Opinion
571121/02.
Decided August 29, 2003.
Respondent appeals from, inter alia, a judgment of the Civil Court, New York County, entered February 5, 2002 after a hearing (Laurie L. Lau, J.) awarding landlord use and occupancy in the principal sum of $129,398.70, plus interest of $30,085.20.
Judgment entered February 5, 2002 (Laurie L. Lau, J.) modified by limiting the use and occupancy award to the period May 1999 through July 2001, and by remanding the matter to the Civil Court for recalculation of interest on the award in accordance with this decision and for entry of an amended judgment; as modified, judgment affirmed, without costs.

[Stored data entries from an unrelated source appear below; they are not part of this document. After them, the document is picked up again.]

-- ==== Sys2Proof/Syntax.lean ====
section
/-! DEFINITION. The commands and events of the hub: one constructor per row of spec/opcode_table.json, with the
row's operands. Every command carries the instant t at which it happens, in nanoseconds of RUNTIME (R238), and an
event carries what the outside world shows the hub at that instant (a measured voltage, a received frame, a pin). -/

namespace Sys2Proof

/-- The header of the WCP request a command belongs to (R343): the port it came in on (0 to 5 for P0 to P5, 6 for the
host port), its source hub ID (1023 for the host), tag, stream ID, PRIO, ACKREQ and version. -/
structure Hdr where
  port : Nat
  source : Nat
  tag : Nat
  stream : Nat
  prio : Nat
  ackreq : Bool
  ver : Nat
  deriving DecidableEq, Repr

/-- The handshake crossings of R23 whose patience can run out. -/
inductive Crossing where
  | cellHold | cellTrigger | cfgCell | holdLane | holdStorage | laneCore | hostCore | cellSafety
  deriving DecidableEq, Repr

/-- What the SECDED check of a memory read finds (R406, R417): no error, a corrected one, or an uncorrectable one.
DESIGN CHOICE, log entry 13. -/
inductive Ecc where
  | ok | corrected | bad
  deriving DecidableEq, Repr

/-- One measurement of a source monitor (R62): V_DRV in microvolts, I_DRV and I_RET in 10 pA units, and the drive
compliance limit of the quadrant in microvolts (R55). DESIGN CHOICE, log entry 12. -/
structure Monitor where
  vDrv : Nat
  iDrv : Nat
  iRet : Nat
  limit : Nat
  deriving DecidableEq, Repr

/-- A charge-amplifier reset (R86 to R88): the amplifier's output referred to the channel's input when the switch closes,
the 8 modulator samples before it closes and the 8 after it opens, all in U = 4.096 V / 2^38, and the modulator periods of
the reset window. DESIGN CHOICE, log entry 12. -/
structure QaLevels where
  level : Int
  pre : List Int
  post : List Int
  width : Nat
  deriving DecidableEq, Repr

/-- What the converters of a channel deliver over one base-rate period (R80, R81, R124): the 256 modulator samples of its
own modulator and of SP while SP converts the channel's inputs, in U = 4.096 V / 2^38, oldest first; whether the overload
detector of each fired; and whether an input lay outside the range of R78. DESIGN CHOICE, log entry 12. -/
structure BasePer where
  own : List Int := []
  sp : List Int := []
  ovl : Bool := false
  spOvl : Bool := false
  outside : Bool := false
  deriving DecidableEq, Repr

/-- A coarse value as it arrives at the safety unit (R148, R553). -/
structure CoarseVal where
  v : Word
  valid : Bool
  clip : Bool
  sensor : Bool
  deriving DecidableEq, Repr

/-- The payload of a network trigger message (R221). DESIGN CHOICE, log entry 15. -/
structure NetTrig where
  ncode : Nat
  hub : Nat
  epoch : Nat
  state : Nat
  island : Nat
  number : Nat
  pre : Nat
  trig : Nat
  decided : Nat
  deriving DecidableEq, Repr

/-- The payload of a TIME frame (R489); t1 to t4 in units of 2^-16 ns. DESIGN CHOICE, log entry 15. -/
structure TimeMsg where
  exch : Nat
  state : Nat
  island : Nat
  lead : Nat
  t1 : Nat
  t2 : Nat
  t3 : Nat
  t4 : Nat
  bound : Nat
  d : Nat
  deriving DecidableEq, Repr

/-- An IEEE 1588 message on P0 or P1 (R258): messageType, sequence, its time field and the port's receive stamp in units of 2^-16
ns; of an Announce the grandmaster's class, priority1, identity, priority2, accuracy and variance and the steps removed; the
sender's port identity, the domain, whether it came by UDP/IPv4, the twoStepFlag, and the correction in units of 2^-16 ns.
DESIGN CHOICE, log entry 15. -/
structure PtpMsg where
  kind : Nat
  seq : Nat
  origin : Nat
  rx : Nat
  cls : Nat
  prio1 : Nat
  ident : Nat
  prio2 : Nat := 128
  accuracy : Nat := 0xFE
  variance : Nat := 0xFFFF
  steps : Nat := 0
  sender : Nat := 0
  domain : Nat := 0
  udp : Bool := false
  twoStep : Bool := false
  corr : Int := 0
  deriving DecidableEq, Repr

/-- What a calibration is made on (R280): a converter of a cell (8 is SP), a source, or an amplifier of a cell. -/
inductive CalObj where
  | conv (cell k : Nat)
  | source (n : Nat)
  | amp (cell qa : Nat)
  deriving DecidableEq, Repr

/-- A measured calibration (R283, R286): offset and gain codes for G1 to G128 (for a source the gain list holds the trim
of each range; for an amplifier its head is the Cf code), and the pair match of a source in 0.001 %. DESIGN CHOICE, log
entry 12. -/
structure CalOut where
  obj : CalObj
  ofs : List Int
  gain : List Int
  pairMatch : Int
  deriving DecidableEq, Repr

/-- What a triangulation run measures (R297): the ratios Q0/Q1, Q0/Q2, Q0/Q3, Q1/Q2, Q1/Q3 and Q2/Q3 of the quadrant
references, those of Q0 to Q3 to REFIN, the REFIN voltage in microvolts, the die temperatures in 0.01 degrees, and whether the
boot flash takes what the run has it write (R305). DESIGN CHOICE, log entry 12. -/
structure TriOut where
  pairs : List Rat
  refs : List Rat
  refin : Nat
  temps : List Int
  logOk : Bool := true
  deriving DecidableEq, Repr

/-- The selection of an archive job (R430). -/
structure ArcSel where
  chans : BitVec 384
  first : Nat
  last : Nat
  profs : BitVec 16
  deriving DecidableEq, Repr

/-- How an archive job ends (R431): complete, with the positions of the blocks whose CRC failed when read (R429), out of
output space, or a needed port lost. -/
inductive JobOut where
  | complete (bad : List Nat)
  | noSpace
  | portLost
  deriving DecidableEq, Repr

/-- The HELLO payload (R474). DESIGN CHOICE, log entry 15. -/
structure Hello where
  eui : Nat
  cap : BitVec 3
  excl : BitVec 3
  seen : Bool
  target : Nat
  countdown : Option Nat
  kind : Nat
  idValid : Bool
  refuse : Bool
  port : Nat
  id : Nat
  lead : Nat
  prio : Nat
  cls : Nat
  island : Nat
  hops : Nat
  c2 : Nat
  c3 : Nat
  deriving DecidableEq, Repr

/-- A Borku frame (R468) with the outcome of its CRC check. DESIGN CHOICE, log entries 15, 111. -/
structure Frame where
  typ : Nat
  cls : Nat
  bcast : Bool
  dest : Nat
  src : Nat
  seq : Nat
  hops : Nat
  payload : List Byte
  crcOk : Bool
  deriving DecidableEq, Repr

/-- The LSA payload (R478); a neighbour is (hub ID, local port, generation). DESIGN CHOICE, log entry 15. -/
structure Lsa where
  eui : Nat
  id : Nat
  boot : Nat
  seq : Nat
  claim : Bool
  coll : BitVec 6
  nbrs : List (Nat × Nat × Nat)
  deriving DecidableEq, Repr

/-- The HEARTBEAT payload (R490) with the source of its frame. DESIGN CHOICE, log entry 15. -/
structure Heartbeat where
  src : Nat
  seq : Nat
  leads : Bool
  state : Nat
  island : Nat
  ntime : Nat
  deriving DecidableEq, Repr

/-- The supply rails of R602. -/
inductive Rail where
  | vddaon | vioaon | vddc | vddl | vddla | vio18 | avdd (q : Nat)
  deriving DecidableEq, Repr

/-- What the ROM meets at a start: the REFSEL and BOOTSEL straps and the check code of each slot (R581, R584).
DESIGN CHOICE, log entry 14. -/
structure BootIn where
  refsel : Bool
  bootsel : Bool
  codeA : Nat
  codeB : Nat
  deriving DecidableEq, Repr

/-- What a storage port finds in its device (R395, R418, R419): whether it answers and reaches HS200, its sectors, the hub
ID of its label when it is valid, and the two configuration copies it holds with their generations. -/
structure StDev where
  ok : Bool
  sectors : Nat
  label : Option Nat
  cfg0 : Option (Nat × List Word) := none
  cfg1 : Option (Nat × List Word) := none
  deriving DecidableEq, Repr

Appeal from order dated January 29, 2002 (Laurie L. Lau, J.) dismissed, without costs, as superseded by the appeal from the judgment entered February 5, 2002. Appeal from order dated March 19, 2002 (Laurie L. Lau, J.) dismissed, without costs, as academic.
PRESENT: HON. LUCINDO SUAREZ, P.J., HON. WILLIAM P. McCOOE, HON. PHYLLIS GANGEL-JACOB, Justices.

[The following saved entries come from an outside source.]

-- ==== Sys2Proof/Machine/Checks.lean ====
section
/-! DEFINITION. The checks of a write to one item, and the form of a command that writes one item (R350, R356, R393). -/

namespace Sys2Proof.Machine

/-- The blocks that HELD closes to writes (R393). -/
def heldBlock (b : Nat) : Bool := b == 6 || b == 7 || (0x10 ≤ b && b ≤ 0x17)

/-- The status of writing v to an item, its own fields considered (R350, R393). DEDUCED, log entry 73. -/
def State.itemStatus (s : State) (id v : Nat) : Nat :=
  match descOf id with
  | none => stParamRange
  | some d =>
    if heldBlock (pidBlock id) && !s.running then stNotCommitted
    else if d.acc = .ro then stDenied
    else if fieldsOk d v then stOk
    else stParamRange

/-- A command that writes v to the command item id alone: check is the item's own check and f its effect; the answer is
that of WRITE_PARAM (R350, R362). DEDUCED, log entry 73. -/
def itemCommand (id v : Nat) (h : Hdr) (t : Nat) (s : State) (check : State → Nat) (f : State → State) :
    Host.Outcome State Fault Refusal :=
  packet opWriteParam h t s (fun s =>
    if s.itemStatus id v ≠ stOk then s.finish h opWriteParam (s.itemStatus id v)
    else if check s ≠ stOk then s.finish h opWriteParam (check s)
    else (f s).finish h opWriteParam stOk)

/-- A command item with no check of its own. -/
def noCheck (_ : State) : Nat := stOk

end Sys2Proof.Machine
end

On the prior appeals, it was determined that appellant was not entitled to succeed to occupancy of the Article 7-C loft unit upon the death of her sister, the record tenant (see, 595 Broadway Associates v. Bikman, 287 AD2d 285). Since appellant was not a lawful tenant of a regulated apartment, landlord's recovery for use and occupancy was not limited to the prior regulated amount (see, Weiden v. 926 Park Avenue Corp., 154 AD2d 308). Moreover, in light of the Loft Board's finding of abandonment, of which we take judicial notice, the unit was no longer subject to continued regulation under Article 7-C (see 10 RCNY § 2-10[c][2]; § 2-10[f][5]).
There is sufficient record evidence of rentals of similar lofts in the same building to support the hearing court's finding of $4,800 per month as fair rental value for the 2500 square foot space. (see, Beacway Operating Corp. v. Concert Arts Society, Inc., 123 Misc 2d 452). We limit the use and occupancy award to the period commencing May 1999, since use and occupancy for December 1998 through April 1999 was previously included in the final judgment entered May 11, 1999 — subsequently affirmed by this court and the Appellate Division — and was not subject to further modification or review. Prejudgment interest is more appropriately calculated from a "single reasonable intermediate date" (CPLR 5001[b]), in this case the midway point of the period in question, i.e., June 15, 2000 (see, Rose Associates v. Lenox Hill Hospital, 262 AD2d 68).
This constitutes the decision and order of the court.